Retirement then begins at the beginning of year 31 and lasts for 30 years, during which time this individual wishes to replace an inflation-adjusted 50% of their final salary via portfolio withdrawals. Seems low? Don’t forget about Social Security or the fact that you no longer have to save for retirement once retired.

Running the numbers

For starters, he sought to identify the lowest MWR over all possible 30 year retirement periods. This turned out to be 4.08% for the 30 retirement period experienced by a 1966 retiree, pretty much in line with earlier estimates.

As for the MSR, he shot for 12.5x the final year salary, corresponding to 50% of that income at the aforementioned 4% withdrawal rate (i.e., 50 / 4 = 12.5). The lowest MSR belonged to retirees in the class of 2000, who needed to save 10.89% of their income to build a portfolio 12.5x their final salary.

But these values can’t really be viewed in isolation, can they? As it turns out, high returns make it easier to build your nest egg, but periods with high returns are typically followed by decreased MWRs (due to lower returns going forward).

You thus have to account for that fact that any particular working period is coupled with a specific retirement period. When viewed in this context, Pfau found that an individual that consistently saved 16.62% of their income would have successfully financed their retirement over all possible time periods.

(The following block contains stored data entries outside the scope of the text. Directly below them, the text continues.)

@[simp] theorem State.setCell_pending (s : State) (k : CellRef) (c : Cell) : (s.setCell k c).pending = s.pending := rfl
@[simp] theorem State.setCell_free (s : State) (k : CellRef) (c : Cell) : (s.setCell k c).free = s.free := rfl
@[simp] theorem State.setCell_gtime (s : State) (k : CellRef) (c : Cell) : (s.setCell k c).gtime = s.gtime := rfl
@[simp] theorem State.setCell_fuses (s : State) (k : CellRef) (c : Cell) : (s.setCell k c).fuses = s.fuses := rfl
@[simp] theorem State.setCell_regs (s : State) (k : CellRef) (c : Cell) : (s.setCell k c).regs = s.regs := rfl
@[simp] theorem State.setCell_mem (s : State) (k : CellRef) (c : Cell) : (s.setCell k c).mem = s.mem := rfl
@[simp] theorem State.setCell_bad (s : State) (k : CellRef) (c : Cell) : (s.setCell k c).bad = s.bad := rfl
@[simp] theorem State.setCell_isls (s : State) (k : CellRef) (c : Cell) : (s.setCell k c).isls = s.isls := rfl
@[simp] theorem State.setCell_fifos (s : State) (k : CellRef) (c : Cell) : (s.setCell k c).fifos = s.fifos := rfl
@[simp] theorem State.setCell_flight (s : State) (k : CellRef) (c : Cell) : (s.setCell k c).flight = s.flight := rfl
@[simp] theorem State.setCell_memq (s : State) (k : CellRef) (c : Cell) : (s.setCell k c).memq = s.memq := rfl
@[simp] theorem State.setCell_mesh (s : State) (k : CellRef) (c : Cell) : (s.setCell k c).mesh = s.mesh := rfl
@[simp] theorem State.setCell_wins (s : State) (k : CellRef) (c : Cell) : (s.setCell k c).wins = s.wins := rfl
@[simp] theorem State.setCell_syncs (s : State) (k : CellRef) (c : Cell) : (s.setCell k c).syncs = s.syncs := rfl
@[simp] theorem State.setCell_syncNext (s : State) (k : CellRef) (c : Cell) : (s.setCell k c).syncNext = s.syncNext := rfl
@[simp] theorem State.setCell_chmsgs (s : State) (k : CellRef) (c : Cell) : (s.setCell k c).chmsgs = s.chmsgs := rfl
@[simp] theorem State.setCell_rtails (s : State) (k : CellRef) (c : Cell) : (s.setCell k c).rtails = s.rtails := rfl
@[simp] theorem State.setCell_pools (s : State) (k : CellRef) (c : Cell) : (s.setCell k c).pools = s.pools := rfl
@[simp] theorem State.setCell_vcopy (s : State) (k : CellRef) (c : Cell) : (s.setCell k c).vcopy = s.vcopy := rfl
@[simp] theorem State.setCell_vpages (s : State) (k : CellRef) (c : Cell) : (s.setCell k c).vpages = s.vpages := rfl
@[simp] theorem State.setCell_events (s : State) (k : CellRef) (c : Cell) : (s.setCell k c).events = s.events := rfl
@[simp] theorem State.setCell_out (s : State) (k : CellRef) (c : Cell) : (s.setCell k c).out = s.out := rfl
@[simp] theorem State.setCell_tbls (s : State) (k : CellRef) (c : Cell) : (s.setCell k c).tbls = s.tbls := rfl
@[simp] theorem State.setCell_jobs (s : State) (k : CellRef) (c : Cell) : (s.setCell k c).jobs = s.jobs := rfl
@[simp] theorem State.setCell_jobNext (s : State) (k : CellRef) (c : Cell) : (s.setCell k c).jobNext = s.jobNext := rfl
@[simp] theorem State.setCell_ended (s : State) (k : CellRef) (c : Cell) : (s.setCell k c).ended = s.ended := rfl
@[simp] theorem State.setCell_progress (s : State) (k : CellRef) (c : Cell) : (s.setCell k c).progress = s.progress := rfl
@[simp] theorem State.setCell_melds (s : State) (k : CellRef) (c : Cell) : (s.setCell k c).melds = s.melds := rfl
@[simp] theorem State.setCell_rakes (s : State) (k : CellRef) (c : Cell) : (s.setCell k c).rakes = s.rakes := rfl
@[simp] theorem State.setCell_glinks (s : State) (k : CellRef) (c : Cell) : (s.setCell k c).glinks = s.glinks := rfl
@[simp] theorem State.setCell_gin (s : State) (k : CellRef) (c : Cell) : (s.setCell k c).gin = s.gin := rfl
@[simp] theorem State.setCell_greqs (s : State) (k : CellRef) (c : Cell) : (s.setCell k c).greqs = s.greqs := rfl
@[simp] theorem State.setCell_gops (s : State) (k : CellRef) (c : Cell) : (s.setCell k c).gops = s.gops := rfl
@[simp] theorem State.setCell_gtag (s : State) (k : CellRef) (c : Cell) : (s.setCell k c).gtag = s.gtag := rfl
@[simp] theorem State.setCell_colls (s : State) (k : CellRef) (c : Cell) : (s.setCell k c).colls = s.colls := rfl
@[simp] theorem State.setCell_kitties (s : State) (k : CellRef) (c : Cell) : (s.setCell k c).kitties = s.kitties := rfl
@[simp] theorem State.setCell_holds (s : State) (k : CellRef) (c : Cell) : (s.setCell k c).holds = s.holds := rfl
@[simp] theorem State.setCell_slew (s : State) (k : CellRef) (c : Cell) : (s.setCell k c).slew = s.slew := rfl
@[simp] theorem State.setCell_slewPhase (s : State) (k : CellRef) (c : Cell) : (s.setCell k c).slewPhase = s.slewPhase := rfl
@[simp] theorem State.setCell_locks (s : State) (k : CellRef) (c : Cell) : (s.setCell k c).locks = s.locks := rfl
@[simp] theorem State.setCell_sess (s : State) (k : CellRef) (c : Cell) : (s.setCell k c).sess = s.sess := rfl
@[simp] theorem State.setCell_wndws (s : State) (k : CellRef) (c : Cell) : (s.setCell k c).wndws = s.wndws := rfl
@[simp] theorem State.setCell_wndwNext (s : State) (k : CellRef) (c : Cell) : (s.setCell k c).wndwNext = s.wndwNext := rfl
@[simp] theorem State.setCell_qps (s : State) (k : CellRef) (c : Cell) : (s.setCell k c).qps = s.qps := rfl
@[simp] theorem State.setCell_qpNext (s : State) (k : CellRef) (c : Cell) : (s.setCell k c).qpNext = s.qpNext := rfl
@[simp] theorem State.setCell_nets (s : State) (k : CellRef) (c : Cell) : (s.setCell k c).nets = s.nets := rfl
@[simp] theorem State.setCell_paused (s : State) (k : CellRef) (c : Cell) : (s.setCell k c).paused = s.paused := rfl
@[simp] theorem State.setCell_sec (s : State) (k : CellRef) (c : Cell) : (s.setCell k c).sec = s.sec := rfl
@[simp] theorem State.setCell_episode (s : State) (k : CellRef) (c : Cell) : (s.setCell k c).episode = s.episode := rfl
@[simp] theorem State.setCell_blocks (s : State) (k : CellRef) (c : Cell) : (s.setCell k c).blocks = s.blocks := rfl
@[simp] theorem State.setCell_drains (s : State) (k : CellRef) (c : Cell) : (s.setCell k c).drains = s.drains := rfl
@[simp] theorem State.setCell_capStreak (s : State) (k : CellRef) (c : Cell) : (s.setCell k c).capStreak = s.capStreak := rfl
@[simp] theorem State.setCell_capLast (s : State) (k : CellRef) (c : Cell) : (s.setCell k c).capLast = s.capLast := rfl
@[simp] theorem State.setCell_energyUj (s : State) (k : CellRef) (c : Cell) : (s.setCell k c).energyUj = s.energyUj := rfl
@[simp] theorem State.setCell_throttleLow (s : State) (k : CellRef) (c : Cell) : (s.setCell k c).throttleLow = s.throttleLow := rfl
@[simp] theorem State.setCell_vset0 (s : State) (k : CellRef) (c : Cell) : (s.setCell k c).vset0 = s.vset0 := rfl
@[simp] theorem State.setCell_vset1 (s : State) (k : CellRef) (c : Cell) : (s.setCell k c).vset1 = s.vset1 := rfl
@[simp] theorem State.setCell_trace (s : State) (k : CellRef) (c : Cell) : (s.setCell k c).trace = s.trace := rfl
@[simp] theorem State.setCell_alertAck (s : State) (k : CellRef) (c : Cell) : (s.setCell k c).alertAck = s.alertAck := rfl
@[simp] theorem State.setCell_pets (s : State) (k : CellRef) (c : Cell) : (s.setCell k c).pets = s.pets := rfl
@[simp] theorem State.setCell_mbxStale (s : State) (k : CellRef) (c : Cell) : (s.setCell k c).mbxStale = s.mbxStale := rfl
@[simp] theorem State.setCell_retired (s : State) (k : CellRef) (c : Cell) : (s.setCell k c).retired = s.retired := rfl
@[simp] theorem State.setCell_scans (s : State) (k : CellRef) (c : Cell) : (s.setCell k c).scans = s.scans := rfl
@[simp] theorem State.setCell_tlb (s : State) (k : CellRef) (c : Cell) : (s.setCell k c).tlb = s.tlb := rfl
@[simp] theorem State.setCell_invs (s : State) (k : CellRef) (c : Cell) : (s.setCell k c).invs = s.invs := rfl
@[simp] theorem State.setCell_slb (s : State) (k : CellRef) (c : Cell) : (s.setCell k c).slb = s.slb := rfl
@[simp] theorem State.setCell_sinvs (s : State) (k : CellRef) (c : Cell) : (s.setCell k c).sinvs = s.sinvs := rfl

So there you have it. The magic number is 16.62%, which included possible employer matches. Of course, this is just one of many possible answers…

Tweaking the assumptions

If you change the underlying assumptions, the necessary savings rate changes. A longer accumulation phase decreases the savings rate. A longer retirement phase increases it. If you want to replace more of your income, the savings rate likewise goes up. And if you target a more aggressive allocation, it goes down.

Here’s a summary (click to enlarge):

One thing that really stands out from the above is the huge impact that the length of your accumulation period has on the results. Under the standard assumptions above, saving for an extra ten years decreases the necessary savings rate to 8.77%/year, whereas saving for 10 fewer years increases it to 35.91%/year.

In other words, if you’re not already saving for the future, get started today.

There are, of course, some important caveats. For example, to be consistent with existing research, Pfau excluded investment expenses when running the numbers. Such expenses reduce returns, and thus increase the necessary savings rate.

He also assumed constant (real) income over time, whereas most people earn less early on. This reduces the potential for compounding and increases the rate at which they’d have to save. And he assumed a constant (albeit intermediate) allocation, whereas most people reduce risk (and thus their expected returns) over time.

Regardless, there are some important lessons here.

Source: Journal of Financial Planning via Lifehacker

1 Kurt @ Money Counselor August 16, 2013 at 10:48 am

Interesting analysis… 16.62%, especially since it includes an employer match, doesn’t seem too burdensome. This at least gives people a number to budget for, which is helpful. I’ll have to read Mr. Pfau’s analysis, and would be fun to play around with the assumptions and watch how the results change.